2 years, 1 month ago

How Rahul Gandhi defied decorum by taking potshots against Narendra Modi in Cambridge speech

The recent speeches of Rahul Gandhi abroad, at Cambridge University, and within the precincts of the British Parliament, have, predictably, caused considerable controversy. Therefore, when Rahul Gandhi says to a foreign audience that Narendra Modi is ‘destroying the architecture of India’, and ‘blowing the country to smithereens’, he is bidding goodbye to all nuance. On other issues, Rahul came across as a deliberative political leader, although I did find his analysis of China as representing ‘harmony’ and America as representing ‘openness and individual liberty’, without any reference to the absence of democracy in China, and the continued discrimination within America against the coloured, a bit simplistic.

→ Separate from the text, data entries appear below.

-- ==== Sys2Proof/Tests/Slice0.lean ====
section
/-! SUPPORT. The model's own tests: the five checks of well-formedness, one step of every command on a small state, and for every
statement with hypotheses a state and operands that meet them, clause by clause, at the ends of the ranges. -/

namespace Sys2Proof.Tests

open Sys2Proof Sys2Proof.Machine

/-! ## The states the tests start from -/

/-- A part in CONFIG that START accepts: F is 3, 1 and 2, so D will be 2; W is 20, T is 3. -/
def configured : State :=
  let lane (f : Nat) : LaneConfig := { enable := true, polarity := .rising, filter := f, blanking := 40 }
  { State.reset with
    timebase := { now := 1000, prescale := 0, divisionFrom := .advance }
    laneConfig := { a := lane 3, b := lane 1, c := lane 2 }
    table := { groups := [], seq := 7, settle := 0, window := 20 }
    vote := { tolerance := 3, singleLane := false }
    limits := { lower := 900, upper := 1100, timeout := 5000 } }

/-- The same part right after START. -/
def running : State :=
  { configured with
    table := { groups := [], seq := 0, settle := 2, window := 20 }
    health := Lanes.build fun _ => .fresh .active
    frontEnds := Lanes.build fun _ => .initial false
    tracker := .cleared 0 1000
    queue := { records := [{ seq := 0, body := .start 1000 (Lanes.build fun _ => .active) }], seq := 1, threshold := 1 }
    command := { partState := .run, entryCause := .hard, code := 1, result := .done, startError := 0 } }

/-- A state at another time. -/
def atTick (now : Time) (s : State) : State := { s with timebase := { s.timebase with now := now } }

/-- The running part with one lane's sample due and its front end as given. -/
def sampling (lane : Lane) (fe : FrontEnd) : State := atTick 2000 { running with frontEnds := running.frontEnds.set lane fe }

/-- A front end whose sample is due. -/
def due (level : Bool) (run : Option CandidateRun) (last : Option Time) : FrontEnd :=
  { level := level, run := run, lastAccepted := last, sampleDue := true }

/-- An open group of the running part: its reference time and members. -/
def group (reference : Time) (a b c : Option Time) : OpenGroup :=
  { reference := reference, members := { a := a, b := b, c := c }, deadline := reference + 22 }

/-- The running part with open groups. -/
def withGroups (groups : List OpenGroup) : State := atTick 2000 { running with table := { running.table with groups := groups } }

/-- Four open groups that each wait for lane B. -/
def fourGroups : List OpenGroup :=
  [group 1600 (some 1600) none none, group 1700 (some 1700) none none, group 1800 (some 1800) none none,
   group 1900 (some 1900) none none]

/-- The running part with lane states as given. -/
def withStates (a b c : LaneState) : State := { running with health := { a := .fresh a, b := .fresh b, c := .fresh c } }

/-- The part with RESET asserted. -/
def held : State := { State.reset with resetAsserted := true }

/-- A state with a last result. -/
def answered (code : BitVec 8) (result : CmdResult) (s : State) : State :=
  { s with command := { s.command with code := code, result := result, startError := 0 } }

/-- An enabled entry. -/
def entry (action : Action) (exponent phase : Nat) (mode : DelayMode) (delay : Nat) : Entry :=
  { enabled := true, line := .out1, action := action, exponent := exponent, phase := phase, mode := mode, delay := delay,
    width := 40 }

/-- An armed action of OUT1. -/
def armedAt (action : Action) (phase : Phase) (dueTime : Time) : ArmedAction :=
  { entry := 3, line := .out1, action := action, width := 40, due := dueTime, phase := phase, anchor := 5 }

/-- A queue of so many LANE records and, at the end, perhaps an OVERRUN record. -/
def queueOf (n : Nat) (overrun : List Word) : EventQueue :=
  { records := List.replicate n
      { seq := 0, body := .lane { lane := .a, old := .active, new := .suspect, cause := .assessment, score := 8, groupSeq := none } } ++
      overrun.map fun w => { seq := 9, body := .overrun w }
    seq := 10, threshold := 1 }

/-- A vote result with one voted time. -/
def result (voted : Option Time) (reason : CloseReason) : VoteResult :=
  { seq := 4, reason := reason, reference := 21000, offsets := { a := some 0, b := some 2, c := some 1 },
    voteClass := if voted.isSome then .full else .unvoted, votedTime := voted, spread := voted.map fun _ => 2,
    assessments := { a := .good, b := .good, c := .good } }

/-- The running part with a last anchor time. -/
def anchored (last : Time) : State :=
  { running with tracker := { running.tracker with lastAnchor := some last, refPeriod := some 1000, anchorCount := 5, origin := last } }

/-! ## Well-formedness -/

theorem test_wellFormed_refuses_rank_zero : (Instr.groupExpiry 0).wellFormed = false := by decide

theorem test_wellFormed_refuses_rank_five : (Instr.groupExpiry 5).wellFormed = false := by decide

theorem test_wellFormed_refuses_an_event_of_rank_five : (Instr.ackEvent 0 (some ⟨.groupExpiry 5, 0, []⟩)).wellFormed = false := by
  decide

theorem test_wellFormed_takes_the_four_ranks : ∀ rank ∈ [1, 2, 3, 4], (Instr.groupExpiry rank).wellFormed = true := by decide

theorem test_wellFormed_refuses_a_code_that_names_a_command :
    (Instr.illegal 0x01 0).wellFormed = false ∧ (Instr.illegal 0x0D 0).wellFormed = false := by decide

theorem test_wellFormed_refuses_an_operation_that_is_one : (Instr.unknownOperation 2 0).wellFormed = false := by decide

theorem test_wellFormed_refuses_a_writable_address :
    (Instr.registerWrite 0x01 0).wellFormed = false ∧ (Instr.registerWrite 0x48 0).wellFormed = false := by decide

/-- What the map makes of a write is always well formed, at every address. -/
theorem test_commandOfWrite_wellFormed : ∀ address : Address, (commandOfWrite address 0xFFFF).wellFormed = true := by decide

/-- No table row gives bits, so the host's word leaves the queue as it is. -/
theorem test_withFetchWord : running.withFetchWord 16 0x0100 = running := by rfl

/-! ## One step of every command -/

theorem test_hardReset : exec (.hardReset false) running = .next State.reset := by rfl

/-- While RESET is asserted no access and no event is taken, and no pin shows its latch or safe level (R168). -/
theorem test_hardReset_held :
    exec (.hardReset true) running = .next held ∧ exec (.qthrWrite 4) held = .next held ∧
    exec .timebaseAdvance held = .next held ∧ exec (.pairLowRead .tbase) held = .next held ∧
    exec (.hardReset false) held = .next State.reset := ⟨by rfl, by rfl, by rfl, by rfl, by rfl⟩

theorem test_laneSample_breaks_the_run : exec (.laneSample .a false) (sampling .a (due false (some ⟨2, 1998⟩) none)) = .next
    { running with
      timebase := { running.timebase with now := 2000 }
      stats := { running.stats with live := { Counters.zero with lanes := (Counters.zero.lanes.set .a
        { accepted := 0, glitches := 1, blanked := 0, deviant := 0, missing := 0 }) } } } := by rfl

theorem test_laneSample_opens_a_group : exec (.laneSample .a true) (sampling .a (due false (some ⟨2, 1998⟩) none)) = .next
    { withGroups [group 1998 (some 1998) none none] with
      lanePins := { a := true, b := false, c := false }
      frontEnds := running.frontEnds.set .a { level := true, run := none, lastAccepted := some 1998, sampleDue := false }
      stats := { running.stats with live := { Counters.zero with lanes := (Counters.zero.lanes.set .a
        { accepted := 1, glitches := 0, blanked := 0, deviant := 0, missing := 0 }) } } } := by rfl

Finally, Rahul’s repeated use of the phrase ‘conversation’, ‘negotiation’ and the importance of democracy, may ring a little hollow in a party, where without holding any democratically elected post, he is the de facto supremo, who appears to be hostile to any dissent or criticism. The attack on the so-called G-23 in the Congress by Rahul Gandhi at the Congress Working Committee meeting was certainly not the best example of ‘conversation’ or ‘negotiation’ or inner party democracy.